Ryan: It is on all those. The downside is that I gave this record away for free and unfortunately iTunes and Amazon are charging for it. So make sure that you get it for free on CDBaby and on Soundcloud and Bandcamp. And I'm trying to remember where else it is. It's all over.
And you have a cool little behind the scenes video on your website and stuff about the making of the album.
Ryan: Yes. Definitely.
And do you want to talk about your website and where people can find out more about you.
Ryan: Yeah, you can come check out the website. It's ryansaranich.com and the last name is terrible. It's s-a-r-a-n-i-c-h. And on the website you'll find a brief biography kind of outlining the record which is cool. It's got some hints as to some of the things that went on. You'll find all my shows that are coming up, especially you west coast guys. I'm going to be out on the west coast playing bass next week and maybe a little saxophone if they have there way. And the current tour dates, and you'll find a couple of youtube videos from the making of the record and some teasers, and if you check out my youtube channel, actually most places that I go I film a little bit and kind of give everybody an idea of the experiences that I'm having on the road.

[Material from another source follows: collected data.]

/-- Add a product of two elements to a block sum, in units of 2^emin. -/
def BlockSum.add (emin : Int) (b : BlockSum) (x y : Fv) : BlockSum :=
  match b, mulV x y with
  | .nan, _ | _, none => .nan
  | _, some (.nan _) => .nan
  | .fin _, some (.inf n) => .inf n
  | .inf m, some (.inf n) => if m = n then .inf m else .nan
  | .inf m, some (.fin _ _ _) => .inf m
  | .fin v, some (.fin n m e) => .fin (v + scaled n m e emin)

/-- A block sum goes into an accumulator with one rounding (R113). -/
def BlockSum.into (emin : Int) (acc : Nat) : BlockSum → Nat
  | .nan => qnan fp32
  | .inf n => (addV fp32 .rne (decodeF fp32 acc) (.inf n)).1
  | .fin v => if v = 0 then acc else (addV fp32 .rne (decodeF fp32 acc) (.fin (v < 0) v.natAbs emin)).1

/-- The least exponent of a product of two formats' elements. -/
def prodExp (a b : Fmt) : Int := (1 - (a.bias : Int) - a.fb) + (1 - (b.bias : Int) - b.fb)

/-- The blocks of a row: cut each `n` elements; `fuel` bounds their number. -/
def chunks (n : Nat) {α : Type} : Nat → List α → List (List α)
  | 0, _ => []
  | _, [] => []
  | fuel + 1, l => l.take n :: chunks n fuel (l.drop n)

/-- An output element of R113 and R114. -/
def dotFloat (fa fb : Fmt) (kb : Nat) (acc : Nat) (xs : List (Fv × Fv)) : Nat :=
  let e := prodExp fa fb
  (chunks kb (xs.length + 1) xs).foldl (fun acc blk => (blk.foldl (fun b p => b.add e p.1 p.2) (BlockSum.fin 0)).into e acc) acc

/-- An output element of R115. -/
def dotDouble (acc : Nat) (xs : List (Nat × Nat)) : Nat := xs.foldl (fun acc p => (fFma fp64 .rne p.1 p.2 acc).1) acc

/-- P_g of R116, as it is written: the sum of q times a, less the zero point times the sum of a (log 49). -/
def groupSum (emin : Int) (z : Nat) (xs : List (Fv × Nat)) : BlockSum :=
  let int (n : Nat) : Fv := .fin false n 0
  let qs := xs.foldl (fun b p => b.add emin p.1 (int p.2)) (BlockSum.fin 0)
  let ss := xs.foldl (fun b p => b.add emin p.1 (int 1)) (BlockSum.fin 0)
  let zs : BlockSum := match ss with
    | .fin v => .fin (v * z)
    | .inf n => if z = 0 then .nan else .inf n
    | .nan => .nan
  match qs, zs with
  | .nan, _ | _, .nan => .nan
  | .fin a, .fin b => .fin (a - b)
  | .inf m, .inf n => if m = n then .nan else .inf m
  | .inf m, .fin _ => .inf m
  | .fin _, .inf n => .inf !n

/-- A group's product with its scale goes into an accumulator (R116). DESIGN CHOICE (log 49): a product of 0 with a NaN or
infinite scale follows R113 and gives NaN. -/
def scaleInto (emin : Int) (acc : Nat) (sc : Fv) (p : BlockSum) : Nat :=
  let v : Option Fv := match p with
    | .nan => some (.nan false)
    | .inf n => some (.inf n)
    | .fin v => if v = 0 then (match sc with | .fin _ _ _ => none | _ => some (.fin false 0 0))
                else some (.fin (v < 0) v.natAbs emin)
  match v with
  | none => acc
  | some v =>
    match mulV sc v with
    | some r => (addV fp32 .rne (decodeF fp32 acc) r).1
    | none => qnan fp32

/-- An output element of R116: the groups of row j of B, with A's elements and the codes. -/
def dotQuant (fa : Fmt) (gs : Nat) (comp : Block) (q4 : Bool) (j : Nat) (acc : Nat) (xs : List (Fv × Nat)) : Nat :=
  let e : Int := 1 - (fa.bias : Int) - fa.fb
  let gsx := chunks gs (xs.length + 1) xs
  (upFrom 0 gsx.length).foldl (fun acc g =>
    scaleInto e acc (compScale comp j g) (groupSum e (compZero comp q4 j g) (gsx.getD g []))) acc

/-- Where element (j, k) of a bitmap-sparse B is stored: none when its bit is clear; else whether it is in the metadata
tile, and its place in bytes (R209). -/
def sparsePlace (sh : Word) (md : Block) (j k : Nat) : Option (Bool × Nat) :=
  let g := k / 64
  let t := k % 64
  let e := ewBits (shEw sh) / 8
  let bits := natOf (md.data.read (256 * j + 8 * g) 8)
  if bits / 2 ^ t % 2 = 0 then none
  else
    let rank := ((upFrom 0 t).filter (fun i => bits / 2 ^ i % 2 = 1)).length
    let sz := slotSize sh
    if rank < sz then some (false, 256 * j + (g * sz + rank) * e)
    else some (true, 256 * j + 32 + (g * (64 - sz) + (rank - sz)) * e)

/-- Bv(j, k) of R215 as a pattern; none for an element that is not stored. -/
def bElem (d : Side) (b : List Byte) (w : Nat) (j k : Nat) : Option Nat :=
  if blkOp b % 2 = 0 then some (tileElem (d.tile (blkBid b)) w j k)
  else
    (sparsePlace (d.shape (blkBid b)) (d.tile (blkMid b)) j k).map (fun p =>
      natOf ((if p.1 then d.tile (blkMid b) else d.tile (blkBid b)).data.read p.2 (w / 8)))

/-- Whether B's element, or the metadata that finds it, is poisoned (R217). -/
def bElemBad (d : Side) (b : List Byte) (w : Nat) (j k : Nat) : Bool :=
  if blkOp b % 2 = 0 then tileElemBad (d.tile (blkBid b)) w j k
  else
    (d.tile (blkMid b)).bad (256 * j + 8 * (k / 64)) 8 ||
      (match sparsePlace (d.shape (blkBid b)) (d.tile (blkMid b)) j k with
       | some p => (if p.1 then d.tile (blkMid b) else d.tile (blkBid b)).bad p.2 (w / 8)
       | none => false)

/-- The bypass of R215: accumulator elements converted into A's tile, with their poison. -/
def bypass (d : Side) (w : Word) (b : List Byte) (phi : Nat) : Side :=
  let af := fwAf w
  let wide := af = 0
  let bits := ewBits (fmtEw af)
  let rnd (i k : Nat) : Rnd := if fwRnd w = 2 then .dither (ditherT (tilePos i k) phi) else rndOf (BitVec.ofNat 2 (fwRnd w))
  let cells := (upFrom 0 (blkM b)).flatMap (fun i => (upFrom 0 (blkK b)).map (fun k => (i, k)))
  d.setTile (blkAid b) (cells.foldl (fun (t : Block) p =>
    let x := accElem d wide (blkSid b) p.1 p.2
    let v := if wide then x else (fConvert fp32 (fmtOf af) (rnd p.1 p.2) x).1
    let t1 := putTileElem t bits p.1 p.2 v
    if accElemBad d wide (blkSid b) p.1 p.2 then t1.spoil (256 * p.1 + p.2 * bits / 8) (bits / 8) else t1) (d.tile (blkAid b)))

/-- MXGO acts on its registers (R215, R217): the side after it, and whether it is poisoned. -/
def runMxgo (d0 : Side) (c : TileCmd) : Side × Bool :=
  let b := c.block
  let w : Word := c.b.setWidth 32
  let (m, n, kk) := (blkM b, blkN b, blkK b)
  if m = 0 then (d0, false)
  else
    let d := if blkByp b then bypass d0 w b c.phi else d0
    let af := fwAf w
    let bf := fwBf w
    let abits := ewBits (fmtEw af)
    let bbits := ewBits (fmtEw bf)
    let wide := fwCf w = 0
    let cid := blkCid b
    let ks := upFrom 0 kk
    let av (i : Nat) : List Nat := ks.map (fun k => tileElem (d.tile (blkAid b)) abits i k)
    let af1 (i : Nat) : List Fv := (av i).map (decodeF (fmtOf af))
    let kb := if af = 1 then 8 else if abits = 8 || bbits = 8 then 64 else 32
    let rows := (upFrom 0 m).map (fun i => (av i, af1 i))
    let colsB := (upFrom 0 n).map (fun j => ks.map (fun k => bElem d b bbits j k))
    let elem (i j : Nat) : Nat :=
      let acc0 := if blkZa b then 0 else accElem d wide cid i j
      let (ai, aif) := rows.getD i ([], [])
      let bj := colsB.getD j []
      if 2 ≤ blkOp b then
        let gs := groupSize (fwG w)
        let comp := d.comp (blkBid b)
        let codes := (upFrom 0 kk).map (fun k => (bj.getD k none).getD (compZero comp (bf = 7) j (k / gs)))
        dotQuant (fmtOf af) gs comp (bf = 7) j acc0 (aif.zip codes)
      else if wide then dotDouble acc0 (ai.zip (bj.map (fun o => o.getD 0)))
      else
        let bs := bj.map (fun (o : Option Nat) => match o with | some v => decodeF (fmtOf bf) v | none => Fv.fin false 0 0)
        dotFloat (fmtOf af) (fmtOf bf) kb acc0 (aif.zip bs)
    let cells := (upFrom 0 m).flatMap (fun i => (upFrom 0 n).map (fun j => (i, j)))
    let bad := (upFrom 0 m).any (fun i => ks.any (fun k => tileElemBad (d.tile (blkAid b)) abits i k))
      || (upFrom 0 n).any (fun j => ks.any (fun k => bElemBad d b bbits j k))
      || (2 ≤ blkOp b && (upFrom 0 n).any (fun j => ks.any (fun k => compBad (d.comp (blkBid b)) j (k / groupSize (fwG w)))))
      || (!blkZa b && cells.any (fun p => accElemBad d wide cid p.1 p.2))
    let put (h : Nat) (acc : Block) : Block := cells.foldl (fun (a : Block) p =>
      a.put (4 * (64 * p.1 + p.2)) (bytesOf 4 (elem p.1 p.2 / 2 ^ (32 * h))) []) acc
    let spoil (a : Block) : Block := if bad then a.spoil 0 16384 else a
    let d1 := d.setAcc cid (spoil (put 0 (d.acc cid)))
    (if wide then d1.setAcc (cid + 1) (spoil (put 1 (d.acc (cid + 1)))) else d1, bad)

That's really cool. That's a nice way to give kind of a behind the scenes look into life as a studio and touring artist.
Ryan: Thank you.
So, I guess if you want to learn more about what Ryan does and what that entails, you can definitely check out his YouTube channel and there's a lot of stuff there. And do you have anything else you want to add before we close out the session?
Ryan: No. Just everybody should just keep making this good music. We have all the opportunities available to us now. All of the recording software/hardware that you can buy, all of the people, the millions of musicians you can meet… Make music. Take every opportunity to make music.
Well, thank you so much for being on the show with us.